Thousands of mourners lined the route of the procession to the funeral in Uhuru National Park in Nairobi.
President Mwai Kibaki praised her courage, tenacity and "selfless service to the nation".
Mrs Maathai, who died on 25 September, was the first African woman to win the Nobel Peace Prize, in 2004. She won the award for her campaigns to promote conservation, women's rights and transparent government.
Because she opposed cutting down trees, her remains were placed in a bamboo-frame coffin, made of water hyacinth and papyrus reeds and draped with a Kenyan flag. After the funeral, she was cremated at a private ceremony.

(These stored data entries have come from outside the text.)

-- ==== Sys2Proof/Machine/Codec.lean ====
section
/-! DEFINITION. Bytes on the control link: integers (R213), the check (R192), codes, and the frames that leave the part
(R197, R214, R215). -/

namespace Sys2Proof.Machine

/-! ## Integers (R213: high byte first, two's complement) -/

/-- One byte of a field. -/
def u8 (n : Nat) : List Byte := [BitVec.ofNat 8 n]

/-- Two bytes, high byte first. -/
def u16 (n : Nat) : List Byte := [BitVec.ofNat 8 (n / 256), BitVec.ofNat 8 n]

/-- Four bytes, high byte first. -/
def u32 (n : Nat) : List Byte := u16 (n / 65536) ++ u16 n

/-- Five bytes, high byte first. -/
def u40 (n : Nat) : List Byte := u8 (n / 4294967296) ++ u32 n

/-- A signed two-byte field. -/
def i16 (x : Int) : List Byte := u16 (BitVec.ofInt 16 x).toNat

/-- A yes/no, on/off or set/clear field (R213), or a true/false one, or a line's level, 1 for true and asserted
(notes/assumptions/14.md). -/
def flag (b : Bool) : List Byte := u8 (if b then 1 else 0)

/-- Flag or selection bits, bit 0 first. -/
def bits (l : List Bool) : Nat := l.foldr (fun b acc => (if b then 1 else 0) + 2 * acc) 0

/-- An object number, 0xFF when absent. -/
def orAbsent {n : Nat} (o : Option (Fin n)) : List Byte := u8 (match o with | some i => i.val | none => 255)

/-- The byte at place i of a body, as a number. -/
def byteAt (b : List Byte) (i : Nat) : Nat := (b.getD i 0).toNat

/-- The two-byte field at place i. -/
def wordAt (b : List Byte) (i : Nat) : Nat := byteAt b i * 256 + byteAt b (i + 1)

/-- The four-byte field at place i. -/
def longAt (b : List Byte) (i : Nat) : Nat := wordAt b i * 65536 + wordAt b (i + 2)

/-- The signed two-byte field at place i. -/
def signedAt (b : List Byte) (i : Nat) : Int := (BitVec.ofNat 16 (wordAt b i)).toInt

/-! ## Codes (R213: 0, 1, 2 in the order the list is written) -/

def ResultCode.code : ResultCode → Nat
  | .ok => 0 | .accepted => 1 | .badRequest => 2 | .badLength => 3 | .badValue => 4 | .noObject => 5
  | .wrongState => 6 | .full => 7 | .busy => 8 | .noBudget => 9 | .conflict => 10

def PartState.code : PartState → Nat
  | .selftest => 0 | .failed => 1 | .standby => 2 | .running => 3

def ResetCause.code : ResetCause → Nat
  | .powerOn => 0 | .pin => 1 | .request => 2

def EntryCause.code : EntryCause → Nat
  | .reset c => c.code | .stop => 3

def SyncState.code : SyncState → Nat
  | .locked => 0 | .seeking => 1 | .lost => 2

def LegState.code : LegState → Nat
  | .closed => 0 | .opened => 1 | .held => 2

def Role.code : Role → Nat
  | .agent => 0 | .supervisor => 1

def SupMode.code : SupMode → Nat
  | .monitor => 0 | .whisper => 1 | .barge => 2

def SourceKind.code : SourceKind → Nat
  | .stream => 0 | .clip => 1 | .tone => 2

def SourceState.code : SourceState → Nat
  | .stopped => 0 | .priming => 1 | .playing => 2 | .starved => 3

def StarveCause.code : StarveCause → Nat
  | .underrun => 0 | .late => 1 | .fault => 2

def SourceCmd.code : SourceCmd → Nat
  | .none => 0 | .start _ => 1 | .stop => 2

def Rate.code : Rate → Nat
  | .khz16 => 0 | .khz8 => 1

def Phase.code : Phase → Nat
  | .first => 0 | .second => 1

def StartCond.code : StartCond → Nat
  | .now => 0 | .gap => 1

def PromptState.code : PromptState → Nat
  | .pending => 0 | .priming => 1 | .playing => 2 | .done => 3

def PromptResult.code : PromptResult → Nat
  | .complete => 0 | .cancelled => 1 | .expired => 2 | .preempted => 3 | .notFound => 4 | .clipFault => 5

def Origin.code : Origin → Nat
  | .catalogue => 0 | .declared => 1

/-- A buffer half's status (R87). -/
def Half.code : Half → Nat
  | .empty => 0 | .waiting _ => 1 | .failed _ => 2 | .full _ _ => 3

/-- The block number a buffer half holds or waits for. -/
def Half.block : Half → Option Nat
  | .empty => none | .waiting b => some b | .failed b => some b | .full b _ => some b

def TestState.code : TestState → Nat
  | .off => 0 | .seeking => 1 | .locked => 2

def TestDir.code : TestDir → Nat
  | .tx => 0 | .rx => 1 | .both => 2

def Port.code : Port → Nat
  | .network => 0 | .headset => 1

def ChangeClass.code : ChangeClass → Nat
  | .routing => 0 | .levels => 1 | .echo => 2

/-- A requester's kind and number, 0 for SCAN (R215). -/
def Requester.codes : Requester → List Byte
  | .prompt p => u8 0 ++ u8 p.val
  | .source m => u8 1 ++ u8 m.val
  | .scan => u8 2 ++ u8 0

/-- A member's kind and number (R33). -/
def Member.codes : Member → List Byte
  | .leg l => u8 0 ++ u8 l.val
  | .pos p => u8 1 ++ u8 p.val

/-! ## The check (R192) -/

/-- One bit enters the check register, generator x^16 + x^12 + x^5 + 1. -/
def crcBit (c : BitVec 16) (bit : Bool) : BitVec 16 :=
  if c.msb != bit then (c <<< 1) ^^^ 0x1021#16 else c <<< 1

/-- One byte enters, most significant bit first. -/
def crcByte (c : BitVec 16) (b : Byte) : BitVec 16 :=
  [7, 6, 5, 4, 3, 2, 1, 0].foldl (fun c i => crcBit c (b.getLsbD i)) c

/-- The check over some bytes, from 0xFFFF, without a final inversion. -/
def crc (bs : List Byte) : BitVec 16 := bs.foldl crcByte 0xFFFF#16

/-- The check's two bytes, high byte first. -/
def crcBytes (bs : List Byte) : List Byte := u16 (crc bs).toNat

/-! ## Frames -/

/-- R214: a link frame from its lead, kind, tag and body. -/
def frameBytes (lead kind tag : Byte) (body : List Byte) : List Byte :=
  let core := BitVec.ofNat 8 (body.length + 4) :: kind :: tag :: body
  lead :: core ++ crcBytes core

/-- What the bytes after the lead 0xA5 of a write transfer amount to (R192, R193). -/
inductive WriteOutcome | short | badLength | badCheck | whole (r : Request)
  deriving DecidableEq, Repr

/-- R192, R193: reads a request frame from the bytes the host clocked after the lead byte. Bytes beyond the frame are
ignored. -/
def parseWrite : List Byte → WriteOutcome
  | [] => .short
  | len :: rest =>
    if len.toNat < 4 ∨ 252 < len.toNat then .badLength
    else if rest.length < len.toNat then .short
    else
      let core := rest.take (len.toNat - 2)
      let check := (rest.drop (len.toNat - 2)).take 2
      if crcBytes (len :: core) = check then
        .whole { kind := core.getD 0 0, tag := core.getD 1 0, body := core.drop 2 }
      else .badCheck

/-- R197, R214: the frame of a reply. -/
def Reply.bytes (r : Reply) : List Byte := frameBytes 0xA5#8 r.kind r.tag (u8 r.result.code ++ r.body)

/-- R199: a notice's kind code. -/
def Detail.kind : Detail → Nat
  | .partState .. => 0xC0 | .sync .. => 0xC1 | .fault .. => 0xC2 | .reindexDone .. => 0xC3 | .applied .. => 0xC4
  | .promptDone .. => 0xC5 | .sourceStarved .. => 0xC6 | .streamLow .. => 0xC7 | .adaptStarved .. => 0xC8
  | .divergenceReset .. => 0xC9 | .testState .. => 0xCA

/-- R215: a notice's detail bytes. -/
def Detail.bytes : Detail → List Byte
  | .partState st p c => u8 st.code ++ u8 p ++ u8 c.code
  | .sync st slips losses => u8 st.code ++ u16 slips ++ u16 losses
  | .fault area req => u8 0 ++ u8 area.val ++ req.codes
  | .reindexDone c => u16 c.indexed ++ u16 c.duplicate ++ u16 c.full ++ u16 c.range ++ u8 c.aborted
  | .applied a d tag => u8 a ++ u8 d ++ (match tag with | some t => [1#8, t] | none => [0#8, 0#8])
  | .promptDone n => u8 n
  | .sourceStarved c => u8 c.code
  | .streamLow fill => u16 fill
  | .adaptStarved debt tail => u16 debt ++ u16 tail
  | .divergenceReset n => u16 n
  | .testState st passes errors => u8 st.code ++ u32 passes ++ u32 errors

/-- R215: the frame of a notice, its tag the subject number. -/
def Notice.bytes (n : Notice) : List Byte :=
  frameBytes 0xAC#8 (BitVec.ofNat 8 n.detail.kind) (BitVec.ofNat 8 n.subject)
    (u8 n.count ++ u32 n.stamp.toNat ++ n.detail.bytes)

end Sys2Proof.Machine
end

"The best way we can honour her is to carry on the great work she started especially in the fields of environmental conservation, social justice, human rights and democracy," President Kibaki told the crowd at Uhuru Park, where Mrs Maathai once campaigned to stop the construction of an office tower.
In 2008, Mrs Maathai was tear-gassed at a protest against President Kibaki's plan to increase the number of ministers in his cabinet.
"Wangari's legacy goes beyond Kenya - all over the world," said Prime Minister Raila Odinga. "We have lost a dedicated selfless Kenyan patriot."
Mrs Maathai founded the Green Belt Movement in 1977. Its original aim was to plant trees so that rural women would have greater access to firewood for cooking. The trees would also protect watersheds and stabilise the soil, thus improving agriculture.
But from there, Mrs Maathai - who had a PhD in veterinary science and was also elected as a member of parliament in 2002 - went on to campaign on a greater social, economic, and environmental agenda.
She became known as the Tree Mother of Africa.